/-- The check of a descriptor is R139's: its role, its drive pin, and in the role PAIR its plate pin. -/
theorem descriptorFails_iff (r : ConfigRecord) (n : Fin 8) : descriptorFails r n = true ↔ DescriptorFails r n := by
  have taken : ((namedPins (cfgDescriptor r n)).any fun p => (pinsBefore r n).contains p) = true ↔
      (∃ m < n.val, NamesPin r m (descriptorDrive (cfgDescriptor r n))) ∨
        (descriptorRole (cfgDescriptor r n) = 1 ∧
          ∃ m < n.val, NamesPin r m (descriptorPlate (cfgDescriptor r n))) := by
    simp only [List.any_eq_true, List.contains_iff_mem, mem_namedPins_iff, mem_pinsBefore_iff, or_and_right, exists_or,
      and_assoc, exists_and_left, exists_eq_left']
  simp only [descriptorFails, Bool.and_eq_true, Bool.or_eq_true, decide_eq_true_iff, beq_iff_eq, taken, isConfigured_iff,
    descriptorRole_cfgDescriptor, descriptorDrive_cfgDescriptor, descriptorPlate_cfgDescriptor, DescriptorFails]
  rw [or_assoc, or_assoc, ← and_or_left, or_comm (a := ∃ m < n.val, NamesPin r m (recordNat r (2 + n.val) % 8))]

/-! ## The first failing field (R138) -/

/-- The checks of fields 3 to 10 are those of the descriptors in their order. -/
theorem mem_descriptorChecks_iff (r : ConfigRecord) (k : Nat) :
    (k, true) ∈ allChannels.map (fun n => (3 + n.val, descriptorFails r n)) ↔
      3 ≤ k ∧ k ≤ 10 ∧ DescriptorFails r (k - 3) := by
  simp only [List.mem_map, mem_allChannels, true_and, Prod.mk.injEq, descriptorFails_iff]
  constructor
  · rintro ⟨n, rfl, fails⟩
    exact ⟨by omega, by omega, by rwa [Nat.add_sub_cancel_left]⟩
  · rintro ⟨from3, to10, fails⟩
    exact ⟨⟨k - 3, by omega⟩, Nat.add_sub_cancel' from3, fails⟩

/-- The check that carries the number `k` finds a fault exactly where field `k` fails. -/
theorem mem_fieldChecks_iff (r : ConfigRecord) (k : Nat) : (k, true) ∈ fieldChecks r ↔ FieldFails r k := by
  simp only [fieldChecks, List.mem_append, mem_descriptorChecks_iff, List.mem_cons, List.not_mem_nil, Prod.mk.injEq,
    Bool.true_eq, Bool.or_eq_true, Bool.and_eq_true, decide_eq_true_iff, beq_iff_eq, Option.isNone_iff_eq_none,
    lampModeOf_eq_none_iff, or_false, or_assoc,
    cfgAddress_eq, cfgLampCode_eq, cfgChannelCount_eq, cfgClearPulse_eq, cfgWindow_eq, cfgPeriod_eq, cfgTouch_eq,
    cfgRelease_eq, cfgDepth_eq, cfgSuppression_eq, cfgPumpSelect_eq, cfgDuty_eq, cfgLiftDelay_eq, cfgHoldLimit_eq,
    cfgCapture_eq, cfgMinPump_eq, FieldFails]

/-- The checks stand in the order of field number, from 1 to 24. -/
theorem map_fst_fieldChecks (r : ConfigRecord) : (fieldChecks r).map Prod.fst = List.range' 1 24 := rfl

/-- In a list of checks in ascending order, the check found first is the failing one of the lowest number. -/
theorem find?_snd_of_least {cs : List (Nat × Bool)} {k : Nat} (ascending : (cs.map Prod.fst).Pairwise (· < ·))
    (fails : (k, true) ∈ cs) (least : ∀ j < k, (j, true) ∉ cs) : cs.find? Prod.snd = some (k, true) := by
  obtain ⟨before, after, rfl⟩ := List.append_of_mem fails
  rw [List.map_append, List.pairwise_append] at ascending
  obtain ⟨-, -, earlier⟩ := ascending
  have passes : ∀ c ∈ before, c.2 = false := by
    rintro ⟨j, b⟩ mem
    have below : j < k := earlier j (List.mem_map_of_mem mem) k (by simp)
    cases b with
    | false => rfl
    | true => exact absurd (List.mem_append_left _ mem) (least j below)
  rw [List.find?_append, List.find?_eq_none.mpr (by simpa using passes)]
  rfl

/-- Validation stops at the failing field of the lowest number. -/
theorem firstFailingField_of_least {r : ConfigRecord} {k : Nat} (fails : FieldFails r k)
    (least : ∀ j < k, ¬ FieldFails r j) : firstFailingField r = some k := by
  have ascending : ((fieldChecks r).map Prod.fst).Pairwise (· < ·) := by
    rw [map_fst_fieldChecks]
    exact List.pairwise_lt_range'
  have found : (fieldChecks r).find? Prod.snd = some (k, true) :=
    find?_snd_of_least ascending ((mem_fieldChecks_iff r k).mpr fails)
      fun j below => (mem_fieldChecks_iff r j).not.mpr (least j below)
  rw [firstFailingField, found]
  rfl

/-! ## START (R137) -/

/-- In RECEIVING the row of START takes the command. -/
theorem exec_start_of_receiving (s : State) (h : s.port.state = .receiving) : exec .start s = .next s.takeStart := by
  have arm : exec .start s = execStart s := rfl
  rw [arm, execStart, s.whenReceiving_of_receiving _ h]

theorem State.takeStart_of_not_config (s : State) (h : s.agreement.membership ≠ .config) :
    s.takeStart = s.answer .refusedState [] := by
  rw [State.takeStart, if_neg h]

theorem State.takeStart_of_failing {s : State} {k : Nat} (config : s.agreement.membership = .config)
    (first : firstFailingField s.store.record = some k) : s.takeStart = s.answer .badArgument [byteOf k] := by
  rw [State.takeStart, if_pos config, first]

end Sys2Proof.Machine
end

section
/-! CLAIMS. Configuration and start: what a START that puts nothing into service answers. -/

namespace Sys2Proof.Proofs

open Sys2Proof Sys2Proof.Machine

/-- Settles O17: by the membership, and in CONFIG by the first of the numbered checks that fails. -/
theorem startNamesTheFirstFailingField : Obligations.StartNamesTheFirstFailingField := by
  unfold Obligations.StartNamesTheFirstFailingField
  intro s receiving
  rw [exec_start_of_receiving s receiving]
  constructor
  · intro notConfig
    rw [s.takeStart_of_not_config notConfig]
    rfl
  · intro k config fails least
    rw [State.takeStart_of_failing config (firstFailingField_of_least fails least)]
    rfl

end Sys2Proof.Proofs
end

section
/-! SUPPORT. The port commands that only read: what a port command does in RECEIVING, and the bytes each of them answers
(R174). -/

namespace Sys2Proof.Machine

/-! ## Taking a port command (R144) -/

/-- In RECEIVING a row that waits for the port takes its command. -/
theorem exec_of_receiving {i : Instr} {take : State → State} {s : State}
    (arm : exec i s = .next (s.whenReceiving take)) (h : s.port.state = .receiving) : exec i s = .next (take s) := by
  rw [arm, s.whenReceiving_of_receiving take h]

/-- An answer is its status byte and its result bytes latched at the port, and nothing else (R144). -/
theorem State.answer_eq_withAnswer (st : Status) (results : List Byte) (s : State) :
    s.answer st results = s.withAnswer (st.code :: results) := rfl

/-- A command whose effect is the answer DONE changes nothing but the port. -/
theorem exec_eq_withAnswer_of_done {i : Instr} {take : State → State} {s : State} {results : List Byte}
    (arm : exec i s = .next (s.whenReceiving take)) (done : take s = s.answer .done results)
    (h : s.port.state = .receiving) : exec i s = .next (s.withAnswer (0x01 :: results)) := by
  rw [exec_of_receiving arm h, done, State.answer_eq_withAnswer]
  rfl

/-! ## The codes (R146, R174) -/

theorem Membership.code_eq (m : Membership) :
    m.code = match m with | .config => 0 | .listen => 1 | .member => 2 | .conflict => 3 := by
  cases m <;> rfl

/-- The window, the gap and the slot phases are one class, that of a round. -/
theorem Phase.classCode_eq (p : Phase) :
    p.classCode =
      match p with | .off => 0 | .settling => 1 | .idle => 2 | .brk => 4 | .breakDrive => 5 | _ => 3 := by
  cases p <;> rfl

theorem PeerState.code_eq (p : PeerState) :
    p.code = match p with | .absent => 0 | .present => 1 | .missing => 2 := by
  cases p <;> rfl

/-! ## The result bytes (R174) -/

theorem statusBytes_eq (s : State) :
    statusBytes s =
      [s.agreement.membership.code, s.bus.phase.classCode,
       BitVec.ofNat 8 s.queue.records.length, BitVec.ofNat 8 s.queue.lost,
       BitVec.ofNat 8 (s.bus.stamp.toNat / 256), BitVec.ofNat 8 s.bus.stamp.toNat,
       BitVec.ofNat 8 s.tracker.nextId, BitVec.ofNat 8 s.tracker.touches.length] := rfl

theorem TouchRecord.bytes_eq (t : TouchRecord) :
    t.bytes = [BitVec.ofNat 8 t.id, BitVec.ofNat 8 t.position, BitVec.ofNat 8 (t.strength / 256),
      BitVec.ofNat 8 t.strength, BitVec.ofNat 8 t.miss] := rfl

theorem touchBytes_eq (t : Tracker) :
    touchBytes t = BitVec.ofNat 8 t.touches.length :: t.touches.flatMap fun r => r.bytes := rfl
------------------------------------
> _The problem_: Extract every line above containing the word "earlier".

> _Exercise answer_:
  obtain ⟨-, -, earlier⟩ := ascending
    have below : j < k := earlier j (List.mem_map_of_mem mem) k (by simp)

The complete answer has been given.